/-! The invariant. -/

/-- The invariant holds right after the power-on reset, whatever the OPEN parameters and the agents' draws (R32, R281;
that TABLE has its canonical form before the first BUILD is the model's choice, log 7 and log 12). -/
def Obligations.InvariantHoldsAtReset : Prop :=
  State.Inv State.reset

/-- Every step keeps the invariant (R33; R243). -/
def Obligations.EveryStepKeepsTheInvariant : Prop :=
  ∀ s t : State, s.Inv → step s = .next t → t.Inv

/-- A READY state that meets the invariant has the ranges of R33: TURNS a multiple of 128 in its range, LAST in -64..63,
TABLE with each of 0..127 exactly once and 255 elsewhere. -/
def Obligations.ReadyStatesMeetTheRanges : Prop :=
  ∀ s : State, s.Inv → s.mode = .ready →
    s.zero.toNat ≤ 127 ∧ s.turns % 128 = 0 ∧ turnsMin ≤ s.turns ∧ s.turns ≤ turnsMax ∧
    -64 ≤ s.last.toInt ∧ s.last.toInt ≤ 63 ∧
    (∀ pos : Nat, pos < 128 → ∃! p : Byte, s.readTable p = BitVec.ofNat 8 pos) ∧
    (∀ p : Byte, s.readTable p = 255 ∨ (s.readTable p).toNat < 128)

/-- The machine always goes on: no step ends in a fault or a refusal, and a request is always answered (R248, R296). -/
def Obligations.EveryRequestIsAnswered : Prop :=
  ∀ s : State, ∃ t : State, step s = .next t ∧ (s.host ≠ [] → ∃ r, t.response = some r)
end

________________________________________

- What to produce -
Read through the entries, then copy every line where the string "that" is found.

- Response to this exercise -
that TABLE has its canonical form before the first BUILD is the model's choice, log 7 and log 12). -/
/-- A READY state that meets the invariant has the ranges of R33: TURNS a multiple of 128 in its range, LAST in -64..63,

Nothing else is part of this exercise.